Triggered by: bot challenge, PerimeterX, or DataDome detection.
Default: enabled
8. flaresolverr
Contacts a running FlareSolverr instance to obtain a cf_clearance cookie that bypasses Cloudflare IUAM (I’m Under Attack Mode) and Turnstile challenges. The cookie is injected into the browser context and the page is reloaded.
FlareSolverr is a Docker sidecar — it must be running separately. This step is a complete no-op if no URL is configured.
Enable by setting in config.yaml:
flaresolverr_url: "http://localhost:8191/v1"
Or set the FLARESOLVERR_URL environment variable.

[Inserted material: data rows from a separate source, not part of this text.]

-- ==== Sys2Proof/Syntax.lean ====
section
/-! DEFINITION. The commands of the block, one constructor of `Instr` for each row of spec/opcode_table.json, and
the data they carry. The table gives its rows no bits; a command that serves a descriptor carries the 64 bytes
of R107, an operation of a signal core carries its slot's bits (R322, R327, R332), an event of the outside world
carries what was measured or received. -/

namespace Sys2Proof

/-- Port A or port B; also path A or path B (00, Terms). -/
inductive Port where
  | a | b
  deriving DecidableEq, Repr

/-- The functions and their IDs (R75, R73, R416, R459). -/
inductive Func where
  | pathA | pathB | streamRx | streamTx | timekeeper | lovage | capture | decim | pdm | tdm0 | tdm1 | service | memctl
  | sc (n : Fin 16)
  | pch (c : Fin 4)
  | sage
  deriving DecidableEq, Repr

/-- The islands that receive tick tokens (the table above R15). -/
inductive Island where
  | lovage
  | sc (n : Fin 16)
  | path (p : Port)
  | mac (p : Port)
  | fwd | timing | memctl | xbar | decim | service | isolink
  deriving DecidableEq, Repr

/-- The producers of vectors (R22). `path` is the assembler of the active path. -/
inductive Producer where
  | path
  | sc (n : Fin 16)
  | dec (c : Fin 40)
  | tdm (x : Fin 2)
  | lovage
  deriving DecidableEq, Repr

/-- The consumers of vectors (R22). -/
inductive Consumer where
  | lovage
  | sc (n : Fin 16)
  | pch (c : Fin 4)
  | tdm (x : Fin 2)
  | capture
  | streamTx
  deriving DecidableEq, Repr

/-- The two page sets of R97. -/
inductive PageSet where
  | host | tarragon
  deriving DecidableEq, Repr

/-- The result of the module's read of host memory: the bytes, or a failure (R106). -/
inductive HostRead where
  | data (bytes : List Byte)
  | failed
  deriving DecidableEq, Repr

/-- How far the core rail falls: stages 2, 3 and 4 of R24. -/
inductive SagDepth where
  | cores | paths | stopped
  deriving DecidableEq, Repr

/-- The move slots: MV1 reaches DX, MV2 reaches DY (R318, R333). -/
inductive MvSlot where
  | mv1 | mv2
  deriving DecidableEq, Repr

/-- The frame check sequence of a received frame: correct, the exact inverse of the correct one (R173), or wrong. -/
inductive Fcs where
  | good | inverted | wrong
  deriving DecidableEq, Repr

/-- The six octets after the source address when a frame carries a ring tag (R175), in network order. -/
structure RingTag where
  tpid : BitVec 16
  origin : BitVec 16
  seq : BitVec 16
  deriving DecidableEq, Repr

/-- One VLAN tag. -/
structure Vlan where
  pcp : BitVec 3
  vid : BitVec 12
  deriving DecidableEq, Repr

/-- The IP layer of a frame as R152 and R127 look at it; an IPv4 address stands in the low 32 bits. -/
structure IpInfo where
  v6 : Bool
  src : BitVec 128
  dst : BitVec 128
  proto : Byte
  fragment : Bool
  udpSrc : BitVec 16
  udpDst : BitVec 16
  dscp : BitVec 6 := 0
  /-- The checksum field of the UDP header (R206, R244). -/
  udpSum : BitVec 16 := 0
  deriving DecidableEq, Repr

/-- The kinds of PTP message a frame of the timing engine carries (R203, R206). -/
inductive PtpKind where
  | none | sync | followUp | delayReq | delayResp | pdelayReq | pdelayResp | pdelayRespFollowUp | announce | other
  deriving DecidableEq, Repr

/-- A frame as a port sees it. `len` counts from the destination address to the FCS (R149). -/
structure Frame where
  dst : BitVec 48
  src : BitVec 48
  len : Nat
  symErr : Bool := false
  /-- Octets received before the symbol error (R172). -/
  errAt : Nat := 0
  fcs : Fcs := .good
  ring : Option RingTag := Option.none
  vlans : List Vlan := []
  etype : BitVec 16
  /-- The opcode field of a MAC control frame. -/
  macOpcode : BitVec 16 := 0
  ip : Option IpInfo := Option.none
  /-- The stream ID of a frame with EtherType 0x22F0. -/
  streamId : DWord := 0
  ptp : PtpKind := .none
  /-- UDP over IPv6: the UDP length exceeds messageLength by at least 2 (R206). -/
  udpTail : Bool := true
  /-- The two octets behind the PTP message that make the UDP checksum correct over IPv6 (R206). -/
  tail : BitVec 16 := 0
  /-- The correctionField of a PTP message, units of 2^-16 ns. -/
  correction : Int := 0
  /-- The receive time-stamp of the request that a Pdelay_Resp answers, quarter nanoseconds (R206). -/
  asked : Int := 0
  /-- What follows the EtherType, the IP header, or of UDP its header. -/
  payload : List Byte := []
  deriving DecidableEq, Repr

/-- A received stream packet (R230, R233, R238). `payload` holds its sample octets as they came, tick by tick, channel by
channel. A header field of another format's packet is not looked at. -/
structure StreamPacket where
  seq : BitVec 16
  /-- AES67: the IP source; an IPv4 address in the low 32 bits. -/
  src : BitVec 128
  /-- RTP timestamp or avtp_timestamp. -/
  stamp : Word
  tv : Bool
  /-- The version field of RTP. -/
  rtpVersion : BitVec 2 := 2
  /-- AAF: the format code, and sparse time-stamp mode. -/
  aafCode : Byte := 2
  sparse : Bool := false
  /-- AM824: FMT of the CIP header. -/
  cipFmt : BitVec 6 := 0x10
  /-- nsr of AAF, SFC of AM824. -/
  rate : BitVec 4
  payload : List Byte
  /-- System time at the arrival of the last octet, ns since the PTP epoch. -/
  arrival : Nat
  deriving DecidableEq, Repr

/-- A Sync as received: times in quarter nanoseconds since the PTP epoch, the correction in the same unit. `t2` is the stamp
inside the PHY, before the constants of R204. -/
structure PtpSync where
  seq : BitVec 16
  domain : Byte
  twoStep : Bool
  t1 : Int
  t2 : Int
  corr : Int
  deriving DecidableEq, Repr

Triggered by: Cloudflare detection.
Default: enabled (no-op unless flaresolverr_url is set)
9. camoufox_load
Retries using Camoufox — a patched Firefox binary that applies anti-fingerprinting at the binary level across canvas, WebGL, fonts, TLS ClientHello, and HTTP/2 SETTINGS frames. Firefox has a fundamentally different engine fingerprint from Chromium; sites tuned against Chromium automation often let Firefox through.
humanize=True adds realistic mouse movement and interaction timing for behavioral analysis bypass.

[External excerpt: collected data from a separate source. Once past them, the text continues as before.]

/-- The counter takes `n` at this boundary; every island takes the load token next, and what waits for a token waits for that
one (R199, R455). -/
def counterLoad (n : DWord) (s : State) : State :=
  let s1 := shiftTicks (n - s.now) ((lovFlush s).bump 5 13)
  let s2 := s1.onTime fun t => { t with
    tick := n, loadAt := some n, loads := if t.loads = 0xFFFF then t.loads else t.loads + 1
    copies := (List.range 28).map fun i => (i, n - 1), begun := 0 }
  let s3 := s2.onEdges fun m => m.mapVal fun _ e => e.reload n
  let s4 := s3.onStrm fun t => { t with
    mr := !t.mr, rx := t.rx.mapVal fun _ r => r.reload n
    tx := t.tx.mapVal fun k x =>
      let pt := max 1 (s3.txFld k 4 1)
      { x with next := x.next.map fun _ => BitVec.ofNat 64 ((n.toNat + pt - 1) / pt * pt) } }
  let s5 := s4.onLov fun l => { l with snkTick := none }
  let s6 := { s5 with cores := Vector.ofFn fun i => (s5.cores[i]).reload (n - s.now) n.toNat (s5.scBlock i) }
  s6.onLife fun l => { l with
    acts := l.acts.map (Action.reload s6.tickAt n)
    jobs := l.jobs.map (Job.reload s6.tickAt s.now (n - s.now) n)
    writes := l.writes.map fun w => { w with after := n - 1 }
    funcs := l.funcs.map fun r => { r with startAfter := n - 1, stopAfter := n - 1 } }

/-! References (R216, R217). -/

def ptpPort (t : TimeSt) : Port → PtpPort
  | .a => t.ptpA
  | .b => t.ptpB
def State.ptp (s : State) (p : Port) : PtpPort := ptpPort s.time p
def State.onPtp (p : Port) (g : PtpPort → PtpPort) (s : State) : State :=
  match p with
  | .a => s.onTime fun t => { t with ptpA := g t.ptpA }
  | .b => s.onTime fun t => { t with ptpB := g t.ptpB }
def State.onRef (r : Fin 6) (g : RefRec → RefRec) (s : State) : State :=
  s.onTime fun t => { t with refs := vmod t.refs r g }
def State.refRec (s : State) (r : Fin 6) : RefRec := s.time.refs[r]
def ptpRef : Port → Fin 6
  | .a => 1
  | .b => 2

/-- The engine of a port runs (R201). -/
def State.ptpRuns (s : State) (p : Port) : Bool :=
  s.running .timekeeper && s.ptpEn p && s.life? (pathFunc p) != .off

/-- SLAVE of the accepted block of a TDM port. -/
def State.tdmSlaveCfg (s : State) (x : Fin 2) : Bool := leAt ((s.func (tdmFunc x)).config.getD []) 1 1 % 2 == 1

/-- Whether a reference is present (R216, R225, R357). WCIN's presence is kept by its own events. -/
def State.refPresent (s : State) (r : Fin 6) : Bool :=
  if r = 0 then true
  else if r = 1 then s.ptpRuns .a && (s.ptp .a).role == .slave && (s.ptp .a).announced && (s.ptp .a).synced
  else if r = 2 then s.ptpRuns .b && (s.ptp .b).role == .slave && (s.ptp .b).announced && (s.ptp .b).synced
  else if r = 3 then (s.refRec 3).present
  else
    let x : Fin 2 := if r = 4 then 0 else 1
    s.running (tdmFunc x) && s.tdmSlaveCfg x && ((s.tdm x).state == 4 || (s.tdm x).state == 5)

/-- A reference that stops being present is disqualified at once (R216). -/
def checkPresent (r : Fin 6) (s : State) : State :=
  let p := s.refPresent r
  let o := s.refRec r
  let s1 := s.onRef r fun x =>
    if p then { x with present := true } else { x with present := false, qualified := r == 0, goodMs := 0, badMs := 0 }
  if o.qualified && !p && r != 0 then s1.bump 5 10 else s1

def checkRefs (s : State) : State := forAll (List.finRange 6) checkPresent s

/-- PRIO of a reference. -/
def State.refPrio (s : State) (r : Fin 6) : Nat := if r = 0 then 0 else s.timeParam (1 + r.val)

/-- Rank among qualified references: greater wins (R217). -/
def State.refRank (s : State) (r : Fin 6) : Nat :=
  let act := ptpRef s.path.active
  let tie := if r = act then 5 else if r = 1 ∨ r = 2 then 4 else 6 - r.val
  let top := s.followIlk && decide (r = act ∧ s.refPrio 1 ≠ 0 ∧ s.refPrio 2 ≠ 0) && (s.refRec 1).qualified && (s.refRec 2).qualified &&
    decide (s.refPrio r < max (s.refPrio 1) (s.refPrio 2))
  (if top then max (s.refPrio 1) (s.refPrio 2) else s.refPrio r) * 8 + tie

/-- The reference that R217 selects. -/
def State.refWanted (s : State) : Fin 6 :=
  let mode := s.timeParam 1
  if 0x10 ≤ mode then
    (let r := Fin.ofNat 6 (mode - 0x10)
     if (s.refRec r).qualified then r else 0)
  else
    (List.finRange 6).foldl (fun best r =>
      if r = 0 ∨ !(s.refRec r).qualified ∨ s.refPrio r = 0 then best
      else if best = 0 ∨ s.refRank best < s.refRank r then r else best) 0

/-- A pending step is withdrawn (R214). -/
def withdrawStep (s : State) : State :=
  if s.time.stepId = 0 then s
  else ((s.onTime fun t => { t with stepId := 0, step := 0, outliers := 0, within := 0 }).bump 5 7)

Triggered by: any paywall still present after the Chromium-based strategies above.
Default: enabled
10. ua_cycling
If the page is still paywalled, retries the page load with the next enabled user agent from your config. Requires user_agents.cycle: true. Successful agent/domain pairs are cached so future runs on the same domain start with the known-good UA.
Default: enabled
11. header_tricks
Retries with Googlebot user agent, Referer: https://www.google.com/, and X-Forwarded-For: 66.249.66.1. Many publishers allow Googlebot through paywalls to stay indexed.
Default: enabled
12. google_news
Retries with Googlebot UA and Referer: https://news.google.com/, simulating a Google News click-through. Works on publishers that whitelist Google News traffic.
Default: enabled
13. dom_ad_cleanup
Runs inside the browser. Removes residual ad elements from the DOM — Google Ads, DFP slots, Taboola widgets, Outbrain containers, tracking pixels, and other advertising DOM cruft.
Default: enabled
14. image_dedup
Runs inside the browser. Collapses <picture> elements and srcset attributes to a single image URL ≤ 1200px wide. This prevents responsive image duplication in the final archive.
Default: enabled
15. content_extraction
Last-resort fallback if the page is still paywalled after all bypass strategies. Uses trafilatura to extract the article body from whatever HTML was retrieved. The archive is saved as a clean, readable document containing the article text.
Default: enabled
16. archive_fallback
If the page is still inaccessible, queries the Wayback Machine and then archive.today for an archived copy of the URL. The most recent snapshot is used if found.
Default: enabled
17. asset_inlining
Must be last if included. Uses monolith to inline all external assets (CSS, images, fonts, JS) into a single self-contained HTML file. The result is a single file viewable offline with no external dependencies.
Default: enabled
Bypass Strategy Summary
| Strategy | Targets | Trigger |
|---|---|---|
js_disabled | Client-side JS paywalls | paywall detected |
stealth_browser | Cloudflare, basic DataDome | bot challenge |
patchright_load | PerimeterX, DataDome (CDP detection) | bot challenge |
flaresolverr | Cloudflare IUAM/Turnstile | cloudflare detection |
camoufox_load | Any Chromium-aware bot protection | all bot challenges |
ua_cycling | UA-based rate limiting | any paywall |
header_tricks | Google-whitelisted publishers | any paywall |
google_news | Google News whitelisted publishers | any paywall |
content_extraction | All (text extraction fallback) | any paywall |
archive_fallback | All (archived copy fallback) | any paywall |
Customizing the Pipeline
Via Config File
pipeline:
- step: network_ad_blocking
enabled: true
- step: page_load
enabled: true
- step: paywall_detection
enabled: false # disable paywall detection
- step: asset_inlining
enabled: true
Via Web UI
Visit Settings in the web interface to toggle steps on/off. Per-domain overrides can be set through Site Profiles.